## Assignment
May I have the line containing "theorem nextTimer_of_pass (hp" and every line after it through the end of the data, repeated exactly and with no other lines?
+---+
-- ==== Sys2Proof/Laws/PerInstr.lean ====
section
/-! SUPPORT. Per-operation facts about the encoding: one lemma for each constructor of `Instr`. -/

namespace Sys2Proof.Laws

/-- The encoder's label of an operation has a defined operation code (R72) and A = 0 (R70), and its operand is 14 bytes long
under OPC 0x3 and empty under every other (R70, R76). -/
def EncodedLabel.Statement (i : Instr) : Prop :=
  1 ≤ (opcOf (encode i).label).toNat ∧ (opcOf (encode i).label).toNat ≤ 9 ∧ fieldA (encode i).label = 0 ∧
    (encode i).operand.length = if opcOf (encode i).label = 3 then bodySize else 0

theorem EncodedLabel.init : EncodedLabel.Statement .init := by unfold Statement; decide

theorem EncodedLabel.start : EncodedLabel.Statement .start := by unfold Statement; decide

theorem EncodedLabel.putFrame (d : PutData) : EncodedLabel.Statement (.putFrame d) := by
  have h : (bodyBytes d).length = bodySize := by simp [bodyBytes]
  simp only [Statement, encode, labelOf, operandOf, h]
  simp [opcOf, fieldA]

/-- The fields of a label whose upper byte is `k` and lower byte `a`. -/
theorem fields_append (k a : Byte) : opcOf (k ++ a) = k.extractLsb' 4 4 ∧ fieldA (k ++ a) = k.extractLsb' 0 4 := by
  constructor
  · apply BitVec.eq_of_getLsbD_eq
    intro j hj
    simp only [opcOf, BitVec.getLsbD_extractLsb', BitVec.getLsbD_append, hj, show ¬ 12 + j < 8 by omega, decide_true,
      Bool.true_and, if_false]
    congr 1; omega
  · apply BitVec.eq_of_getLsbD_eq
    intro j hj
    simp only [fieldA, BitVec.getLsbD_extractLsb', BitVec.getLsbD_append, hj, show ¬ 8 + j < 8 by omega, decide_true,
      Bool.true_and, if_false]
    congr 1; omega

theorem EncodedLabel.regRead (addr : Byte) : EncodedLabel.Statement (.regRead addr) := by
  simp only [Statement, encode, labelOf, operandOf, fields_append]; decide

theorem EncodedLabel.rxByte (b : Byte) : EncodedLabel.Statement (.rxByte b) := by
  simp only [Statement, encode, labelOf, operandOf, fields_append]; decide

theorem EncodedLabel.txByte : EncodedLabel.Statement .txByte := by unfold Statement; decide

theorem EncodedLabel.timeout : EncodedLabel.Statement .timeout := by unfold Statement; decide

theorem EncodedLabel.sndDeq : EncodedLabel.Statement .sndDeq := by unfold Statement; decide

theorem EncodedLabel.syncAcq : EncodedLabel.Statement .syncAcq := by unfold Statement; decide

end Sys2Proof.Laws
end

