/-- Settles O41: fourteen hits only count, and the fifteenth terminates. -/
theorem fifteenHitsEndResync : Obligations.FifteenHitsEndResync := by
  intro s hl hst hrem hhit hw hevery hbelow
  have hp := passPossible_iff.2 ⟨hl, hst, hrem⟩
  have htmo : ∀ n, n < 15 → s.tmoCnt.toNat + n * ticksOf s.cfg (some 0xFF) < s.cfg.syncTimeoutThrs := fun n hn => by
    by_cases hm : s.cfg.tmoCountMode = .everyPass
    · have := hevery hm
      simp only [ticksOf, isTick, hm, decide_true, Bool.true_or, if_true]
      omega
    · simpa [ticksOf, isTick, hm] using hbelow
  have hhits : ∀ n, s.hitCnt.toNat + n * hitsOf (some 0xFF) = n := fun n => by simp [hhit, hitsOf]
  refine ⟨fun n t hn he => ?_, ?_⟩
  · have hrun := execAll_passes (.inr rfl) hp hw ((hhits n).trans_lt hn) (htmo n hn)
    cases hrun.symm.trans he
    exact ⟨hst, (State.passed_hitCnt (by rw [hhits]; omega)).trans (hhits n)⟩
  · have hrun := execAll_passes_succ (.inr rfl) hp hw ((hhits 14).trans_lt (by decide)) (htmo 14 (by decide))
    have h15 : (s.passed (some 0xFF) 15).hitCnt = 15 := by simp [State.passed, State.counted, hhit, hitsOf]
    refine hrun.trans (congrArg _ ((settlePass_of_hits h15).trans ?_))
    by_cases hm : s.cfg.tmoCountMode = .everyPass <;>
      simp [State.passed, State.counted, State.terminate, ticksOf, isTick, hm]

/-- Settles O42: TIMEOUTs short of the threshold only count, and the one that meets it resends. -/
theorem timeoutsResendSyncFrame : Obligations.TimeoutsResendSyncFrame := by
  intro s h hl hst hrem
  obtain ⟨-, -, -, hthrs, -⟩ := Config.wf_iff.1 h.cfg
  have hticks : ∀ n, n * ticksOf s.cfg none = n := by simp [ticksOf, isTick]
  have hhits : ∀ n, n * hitsOf none = 0 := by simp [hitsOf]
  have hhit : ∀ n, (s.passed none n).hitCnt = s.hitCnt := fun n => by simp [State.passed, State.counted, hhits]
  have hle := h.sync.hits
  obtain ⟨n, hn⟩ : ∃ n, s.cfg.syncTimeoutThrs - s.tmoCnt.toNat = n + 1 :=
    Nat.exists_eq_add_one_of_ne_zero (Nat.sub_ne_zero_of_lt h.sync.ticks)
  have hrun := execAll_passes_succ (n := n) (.inl rfl) (passPossible_iff.2 ⟨hl, hst, hrem⟩) h.cfg
    (by rw [hhits]; omega) (by rw [hticks]; omega)
  have htmo : (s.passed none (n + 1)).tmoCnt.toNat = s.cfg.syncTimeoutThrs := by
    rw [State.passed_tmoCnt (by rw [hticks]; omega), hticks]
    omega
  rw [hn]
  have hne : (s.passed none (n + 1)).hitCnt ≠ 15 := by rw [hhit]; bv_omega
  refine ⟨_, hrun.trans (congrArg _ (settlePass_of_threshold hne htmo)), rfl, rfl, hhit _, hst, rfl, rfl, ?_⟩
  simp [State.passed, State.counted, hticks]

/-! ## The byte timer (R127) -/

/-- The operations of a running edge leave the timer at its next value. -/
theorem clockEdge_byteTimer {c : ClockCycle} (hr : c.rstN = true) (he : clockEdge c s = .next t) :
    t.byteTimer = nextTimer c s := by
  rw [clockEdge_of_running hr] at he
  exact execAll_keeps (P := fun u => u.byteTimer = nextTimer c s)
    (fun _ _ _ hu he => (exec_effect he).keeps_byteTimer.trans hu) rfl he

/-- Where a pass is possible, the timer advances exactly in a cycle without a byte that does not reach the bound. -/
theorem nextTimer_of_pass (hp : passPossible s = true) (c : ClockCycle) : nextTimer c s =
    if c.rxValid = false ∧ s.byteTimer + 1 < s.cfg.byteTimeoutCycles then s.byteTimer + 1 else 0 := by
  have hready : rxReady s = true := rxReady_iff.2 (.inr (.inr (passPossible_iff.1 hp).2))
  cases hv : c.rxValid <;> simp [nextTimer, timerExpires, rxXfer, hp, hready, hv]

/-- Settles O57: the timer after the edge is `nextTimer`, and TIMEOUT is performed exactly when it expires. -/
theorem byteTimerRuns : Obligations.ByteTimerRuns := by
  intro c s t hr he
  rw [clockEdge_byteTimer hr he, timeout_mem_cycleOps]
  refine ⟨fun hp => nextTimer_of_no_pass hp c, fun hp hv => ?_, fun hp hv hlt => ?_, fun hp hv hle => ?_⟩
  · simp [nextTimer_of_pass hp, hv]
  · simp [nextTimer_of_pass hp, hv, hlt]
  · have hnlt := hle.not_gt
    simp [nextTimer_of_pass hp, hv, hle, hnlt, enabled, hp]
+---+
## Problem solution
theorem nextTimer_of_pass (hp : passPossible s = true) (c : ClockCycle) : nextTimer c s =
    if c.rxValid = false ∧ s.byteTimer + 1 < s.cfg.byteTimeoutCycles then s.byteTimer + 1 else 0 := by
  have hready : rxReady s = true := rxReady_iff.2 (.inr (.inr (passPossible_iff.1 hp).2))
  cases hv : c.rxValid <;> simp [nextTimer, timerExpires, rxXfer, hp, hready, hv]

/-- Settles O57: the timer after the edge is `nextTimer`, and TIMEOUT is performed exactly when it expires. -/
theorem byteTimerRuns : Obligations.ByteTimerRuns := by
  intro c s t hr he
  rw [clockEdge_byteTimer hr he, timeout_mem_cycleOps]
  refine ⟨fun hp => nextTimer_of_no_pass hp c, fun hp hv => ?_, fun hp hv hlt => ?_, fun hp hv hle => ?_⟩
  · simp [nextTimer_of_pass hp, hv]
  · simp [nextTimer_of_pass hp, hv, hlt]
  · have hnlt := hle.not_gt
    simp [nextTimer_of_pass hp, hv, hle, hnlt, enabled, hp]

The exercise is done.